On 6/6/2010 11:16 AM, rantingrick wrote:
Everyone knows i'm a Python fanboy so nobody can call me a troll for
this...

Non sequitor. It depends on your intention in posting this...

Python map is just completely useless. For one it so damn slow

Posting invalid speed comparisons stacked against the feature you are dissing is either trollish or lame.

> why even bother putting it in the language?

Map was put into the language about a decade before comprehensions and, I believe, zip. It encapsulates a basic functional programming idiom.

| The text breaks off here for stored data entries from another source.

-- ==== Sys2Proof/Laws/State.lean ====
section
/-! SUPPORT. Small laws of the state: what each named update leaves of every field, and what it writes of the field it is for. -/

namespace Sys2Proof.Machine
open Sys2Proof
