/-- An instruction that changes no byte and moves the pc past itself has completed. -/
theorem State.PassesTo.advance {s u : State} (pc : u.a.pc = s.a.pc) (same : SameBytes s u) : s.PassesTo u.advance := by
  refine ⟨?_, ?_, same.trans (.advance u)⟩
  · rw [u.a_advance, ← pc]
  · rw [u.a_advance]

theorem State.wait_result (s : State) (d : BitVec 6) (v : W64) : (s.result d v).a.wait = none := by rw [State.result, State.a_advance]

theorem State.PassesTo.result {s u : State} (pc : u.a.pc = s.a.pc) (same : SameBytes s u) (d : BitVec 6) (v : W64) :
    s.PassesTo (u.result d v) :=
  ⟨(u.result_spec d v).2.1.trans (by rw [pc]), u.wait_result d v, same.trans (.result u d v)⟩

/-- The form completes, and `p` holds of the state that it leaves. -/
theorem State.completes {s t : State} {i : Instr} {p : State → Prop} (step : exec i s = .next t) (passes : s.PassesTo t) (h : p t) :
    ∃ t, exec i s = .next t ∧ t.a.pc = s.a.pc + 8 ∧ t.a.wait = none ∧ SameBytes s t ∧ p t :=
  ⟨t, step, passes.pc, passes.wait, passes.bytes, h⟩

/-! ### Fences and windows (R148-R150, R295, R296) -/

section
variable {f : AF} {s : State}

/-- Without a pending access or a command every earlier access has performed. -/
theorem State.drained_of_idle {sc : Scope} {q m cl : Nat} (none : ∀ l ∈ (s.runA cl).accs, l.pending = false) (idle : s.runCmds cl = []) :
    (s.runA cl).drained (s.openCmds cl sc (s.runCmds cl)) cl q m sc = true := by
  have performed : (s.runA cl).accs.all (fun l => !(l.pending && decide (l.seq < q) && bit m l.cls && decide (l.rank cl ≤ scopeRank sc))) = true :=
    List.all_eq_true.mpr fun l hl => by simp [none l hl]
  rw [ACore.drained, performed, idle]
  rfl

theorem State.devDrained_of_idle (none : ∀ l ∈ (s.runA s.focus).accs, l.pending = false) (idle : s.runCmds s.focus = []) : s.devDrained = true :=
  State.drained_of_idle none idle

theorem exec_fence (none : ∀ l ∈ (s.runA s.focus).accs, l.pending = false) (idle : s.runCmds s.focus = []) :
    exec (.fence f) s = .next (s.acquired s.focus (scopeOf (bits f.imm.toNat 17 16))).advance :=
  show execFence f s = _ from if_pos (State.drained_of_idle none idle)

theorem scopeWide_scopeOf {n : Nat} (lt : n < 4) : scopeWide (scopeOf n) = decide (2 ≤ n) := by
  interval_cases n <;> rfl

theorem State.a_acquired (sc : Scope) : (s.acquired s.focus sc).a = { s.a with l1 := if scopeWide sc then [] else s.a.l1 } := by
  rw [State.acquired]
  cases scopeWide sc
  · rfl
  · exact s.a_onA fun a => { a with l1 := [] }

theorem SameBytes.acquired (cl : Nat) (sc : Scope) : SameBytes s (s.acquired cl sc) := by
  rw [State.acquired]
  split
  · exact .onA _ _ _
  · exact .refl s

theorem State.winsClear_of {m : Nat} (clear : ∀ i < 8, m.testBit i = true → s.winCount s.focus i = 0) : s.winsClear (bits m 7 0) = true := by
  refine List.all_eq_true.mpr fun i hi => ?_
  have lt := List.mem_range.mp hi
  rw [bits_low, bit, Nat.testBit_mod_two_pow, decide_eq_true (by omega : i < 7 + 1), Bool.true_and]
  cases h : m.testBit i
  · rfl
  · simp [clear i lt h]

theorem exec_fencew (clear : ∀ i < 8, f.imm.toNat.testBit i = true → s.winCount s.focus i = 0) :
    exec (.fencew f) s = .next (if scopeWide (scopeOf (bits f.imm.toNat 9 8)) then
      s.onA s.focus fun a => a.l1Windows (bits f.imm.toNat 7 0) else s).advance :=
  show execFencew f s = _ from if_pos (State.winsClear_of clear)

/-- The state with the windows of a mask among some emptied. -/
def State.clearWins (s : State) (mask : Nat) (l : List Nat) : State := l.foldl (fun s i => if bit mask i then s.setWin i none else s) s

theorem exec_wclr (clear : ∀ i < 8, f.imm.toNat.testBit i = true → s.winCount s.focus i = 0) :
    exec (.wclr f) s = .next (s.clearWins (bits f.imm.toNat 7 0) (List.range 8)).advance :=
  show execWclr f s = _ from if_pos (State.winsClear_of clear)

theorem State.a_setWin (i : Nat) (w : Option Window) : (s.setWin i w).a = { s.a with wins := NMap.set none s.a.wins i w } := s.a_onA _

theorem State.clearWins_spec (s : State) (mask : Nat) (l : List Nat) :
    SameBytes s (s.clearWins mask l) ∧ (s.clearWins mask l).a = { s.a with wins := (s.clearWins mask l).a.wins }
      ∧ ∀ j, NMap.get none (s.clearWins mask l).a.wins j = if j ∈ l ∧ bit mask j = true then none else NMap.get none s.a.wins j := by
  induction l generalizing s with
  | nil => exact ⟨.refl s, rfl, fun j => by simp [State.clearWins]⟩
  | cons i l ih =>
    rw [State.clearWins, List.foldl_cons, ← State.clearWins]
    cases set : bit mask i
    · obtain ⟨bytes, a, wins⟩ := ih s
      refine ⟨bytes, a, fun j => ?_⟩
      rw [if_neg Bool.false_ne_true, wins j]
      by_cases h : j = i
      · simp [h, set]
      · simp [h]
    · obtain ⟨bytes, a, wins⟩ := ih (s.setWin i none)
      rw [if_pos rfl]
      refine ⟨.trans (.onA _ _ _) bytes, a.trans (by rw [s.a_setWin]), fun j => ?_⟩
      rw [wins j, s.a_setWin, NMap.get_set]
      by_cases h : j = i
      · simp [h, set]
      · simp [h]

/-- WSET over a window that its locator and length give. -/
theorem exec_wset (ready : s.ready [f.sa, f.sb] = true) (free : s.winCount s.focus (bits f.imm.toNat 2 0) = 0)
    (form : locForm (s.g f.sa).toNat (spaceIn true true false) = none) (scope : s.locScope s.focus (s.g f.sa).toNat = none)
    (fits : (windowOf s.focus (s.g f.sa).toNat (s.g f.sb).toNat).fits = true) :
    exec (.wset f) s
      = .next (s.setWin (bits f.imm.toNat 2 0) (some (windowOf s.focus (s.g f.sa).toNat (s.g f.sb).toNat))).advance := by
  change execWset f s = _
  simp only [execWset, ready, form, scope, fits, orSpace, firstFlt, free, Bool.not_true, Bool.false_eq_true, if_false, if_true]

theorem locParse_va {v : Nat} (h : v < 2 ^ 52) : locParse v = some (.va v) := by
  have space : bits v 63 62 = 0 := by rw [bits]; omega
  have high : bits v 61 52 = 0 := by rw [bits]; omega
  have low : bits v 51 0 = v := by rw [bits_low]; omega
  rw [locParse, space, high, low]
  rfl

theorem locParse_sp {a : Nat} (h : a < 2 ^ 22) : locParse (2 ^ 62 + 255 * 2 ^ 22 + a) = some (.sp 255 a) := by
  have space : bits (2 ^ 62 + 255 * 2 ^ 22 + a) 63 62 = 1 := by rw [bits]; omega
  have high : bits (2 ^ 62 + 255 * 2 ^ 22 + a) 61 30 = 0 := by rw [bits]; omega
  have cluster : bits (2 ^ 62 + 255 * 2 ^ 22 + a) 29 22 = 255 := by rw [bits]; omega
  have low : bits (2 ^ 62 + 255 * 2 ^ 22 + a) 21 0 = a := by rw [bits_low]; omega
  rw [locParse, space, high, cluster, low]
  rfl

/-- WSET of a range of global memory. -/
theorem exec_wset_va {v len : Nat} (ready : s.ready [f.sa, f.sb] = true) (free : s.winCount s.focus (bits f.imm.toNat 2 0) = 0)
    (hv : (s.g f.sa).toNat = v) (hlen : (s.g f.sb).toNat = len) (some_ : 0 < len) (within : v + len ≤ 2 ^ 52) :
    exec (.wset f) s = .next (s.setWin (bits f.imm.toNat 2 0) (some { sp := false, cl := 0, base := v, len := len })).advance := by
  have parse := locParse_va (v := v) (by omega)
  have window : windowOf s.focus v len = { sp := false, cl := 0, base := v, len := len } := by simp only [windowOf, locEp, parse]
  subst hv hlen
  rw [← window]
  refine exec_wset ready free ?_ ?_ ?_
  · simp only [locForm, parse]; rfl
  · simp only [State.locScope, parse]
  · rw [window, Window.fits]
    simp only [Bool.false_eq_true, if_false, Bool.and_eq_true, bne_iff_ne, decide_eq_true_eq]
    omega

/-- WSET of a range of the issuer's own scratchpad. -/
theorem exec_wset_sp {a len : Nat} (ready : s.ready [f.sa, f.sb] = true) (free : s.winCount s.focus (bits f.imm.toNat 2 0) = 0)
    (hv : (s.g f.sa).toNat = 2 ^ 62 + 255 * 2 ^ 22 + a) (hlen : (s.g f.sb).toNat = len) (some_ : 0 < len) (within : a + len ≤ 0x300000) :
    exec (.wset f) s = .next (s.setWin (bits f.imm.toNat 2 0) (some { sp := true, cl := s.focus, base := a, len := len })).advance := by
  have parse := locParse_sp (a := a) (by omega)
  rw [← hv] at parse
  have window : windowOf s.focus (s.g f.sa).toNat len = { sp := true, cl := s.focus, base := a, len := len } := by
    simp only [windowOf, locEp, parse, if_true]
  subst hlen
  rw [← window]
  refine exec_wset ready free ?_ ?_ ?_
  · simp only [locForm, parse]; rfl
  · simp only [State.locScope, parse]; rfl
  · rw [window, Window.fits]
    simp only [if_true, Bool.and_eq_true, bne_iff_ne, decide_eq_true_eq]
    omega

theorem exec_wsetHandle (valid : s.handleCheck (s.runCid s.focus) (bits f.imm.toNat 31 16) = none)
    (readable : s.entryBad (s.htab (s.runCid s.focus) + 64 * bits f.imm.toNat 31 16) = false)
    (free : s.winCount s.focus (bits f.imm.toNat 2 0) = 0) :
    exec (.wsetHandle f) s = .next (s.setWin (bits f.imm.toNat 2 0)
      (some (s.handleWindow (s.runCid s.focus) (bits f.imm.toNat 31 16)))).advance := by
  change execWsetHandle f s = _
  simp only [execWsetHandle, State.handleUse, State.entryUse, readable, valid, free, Bool.and_false, Bool.false_eq_true, if_false, if_true]

end

/-! ### Instruction caches (R170, R297) -/

theorem State.logical_phys (s : State) (n : Nat) : s.logical (s.phys n) = some n := by
  by_cases below : n / 16 < s.skip (n % 16)
  · rw [State.phys, if_pos below, State.logical, if_pos below]
  · have row : (n + 16) / 16 = n / 16 + 1 := by omega
    have col : (n + 16) % 16 = n % 16 := by omega
    rw [State.phys, if_neg below, State.logical, row, col, if_neg (by omega), if_neg (by omega), Nat.add_sub_cancel]

theorem State.cl_icDropAll (s : State) (sel : Nat → Bool) (cid va len n : Nat) :
    (s.icDropAll sel cid va len).cl n = if sel n then (s.cl n).icDrop cid va len else s.cl n := by
  have mapped := s.cl_mapClusters (fun p c => if (s.logical p).any sel then c.icDrop cid va len else c) (fun p => by split <;> rfl) n
  rw [s.logical_phys, Option.any_some] at mapped
  exact mapped

theorem SameBytes.icDropAll (s : State) (sel : Nat → Bool) (cid va len : Nat) : SameBytes s (s.icDropAll sel cid va len) := by
  refine ⟨fun _ => rfl, fun _ => rfl, fun n b => ?_⟩
  rw [s.cl_icDropAll]
  split <;> exact ⟨rfl, rfl⟩

/-- The clusters in which ICINV drops lines by its scope. -/
def State.icScope (s : State) (sc : Scope) (n : Nat) : Bool :=
  match sc with
  | .cl => n == s.focus
  | .qd => quadOf n == quadOf s.focus
  | _ => true

theorem State.icScope_focus (s : State) (sc : Scope) : s.icScope sc s.focus = true := by
  cases sc <;> simp [State.icScope]

/-- The A-core without the lines of a range in its instruction cache. -/
theorem State.a_icDropAll (s : State) (sc : Scope) (cid va len : Nat) :
    (s.icDropAll (s.icScope sc) cid va len).a = ((s.cl s.focus).icDrop cid va len).a := by
  rw [State.a, State.cur]
  exact congrArg Cluster.a ((s.cl_icDropAll _ _ _ _ s.focus).trans (if_pos (s.icScope_focus sc)))

section
variable {f : AF} {s : State}

theorem exec_icinv (ready : s.ready [f.sa, f.sb] = true) (low : (s.g f.sa).toNat < 2 ^ 52) (within : (s.g f.sa).toNat + (s.g f.sb).toNat ≤ 2 ^ 52) :
    ((s.g f.sb).toNat = 0 → exec (.icinv f) s = .next s.advance)
      ∧ (0 < (s.g f.sb).toNat → scopeOf (bits f.imm.toNat 1 0) ≠ .sy → exec (.icinv f) s
          = .next (s.icDropAll (s.icScope (scopeOf (bits f.imm.toNat 1 0))) (s.runCid s.focus) (s.g f.sa).toNat (s.g f.sb).toNat).advance)
      ∧ ∀ i, 0 < (s.g f.sb).toNat → scopeOf (bits f.imm.toNat 1 0) = .sy → s.peers ≠ [] → s.a.wait.isSome = true →
          s.icinvs.find? (fun i => i.cl == some s.focus) = some i → s.icinvDone i = true →
          exec (.icinv f) s = .next ({ s with icinvs := s.icinvs.erase i } : State).advance := by
  have inRange : orSpace (decide ((s.g f.sa).toNat < 2 ^ 52) && decide ((s.g f.sa).toNat + (s.g f.sb).toNat ≤ 2 ^ 52)) kNonCanonical (s.g f.sa).toNat
      = none := if_pos (by rw [decide_eq_true low, decide_eq_true within]; rfl)
  have step : exec (.icinv f) s = execIcinv f s := rfl
  simp only [step, execIcinv, ready, inRange, Bool.not_true, Bool.false_eq_true, if_false]
  refine ⟨fun empty => if_pos empty, fun some_ near => ?_, fun i some_ far others waits mine done => ?_⟩
  · rw [if_neg (by omega), if_neg (by simp [near])]
    rfl
  · rw [if_neg (by omega), if_pos (by simp [far, others])]
    simp only [waits, if_true, mine, done]

theorem exec_icsync : exec (.icsync f) s
    = .next ((s.dropFetches (ReqBy.fetchOf s.focus false)).onA s.focus fun a => { a with icache := [] }).advance := rfl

Consider the following snippet: (in 2.x, delete 'list(' and ...')'):

from operator import add
l1 = range(10)
l2 = range(15,30)
print(list(map(add, l1, l2)))
# [15, 17, 19, 21, 23, 25, 27, 29, 31, 33]

Now replace map with a for loop, no zip or listcomp or genexp allowed.
Time how long it takes. Do you get it right the first time, as I did with the above?. Your replacememt may or may not *run* faster, but even if so, it will hardly be enough to make much different in most uses.

Maybe GVR should have taken it out in 3.0?

That may have been considered, but map is shorter than the alternative, some prefer it stylistically, it can be passed as a function argument (including to functool.partial), and its removal would have broken code without much gain. It is also handy for explaing generator expressions and comprehensions.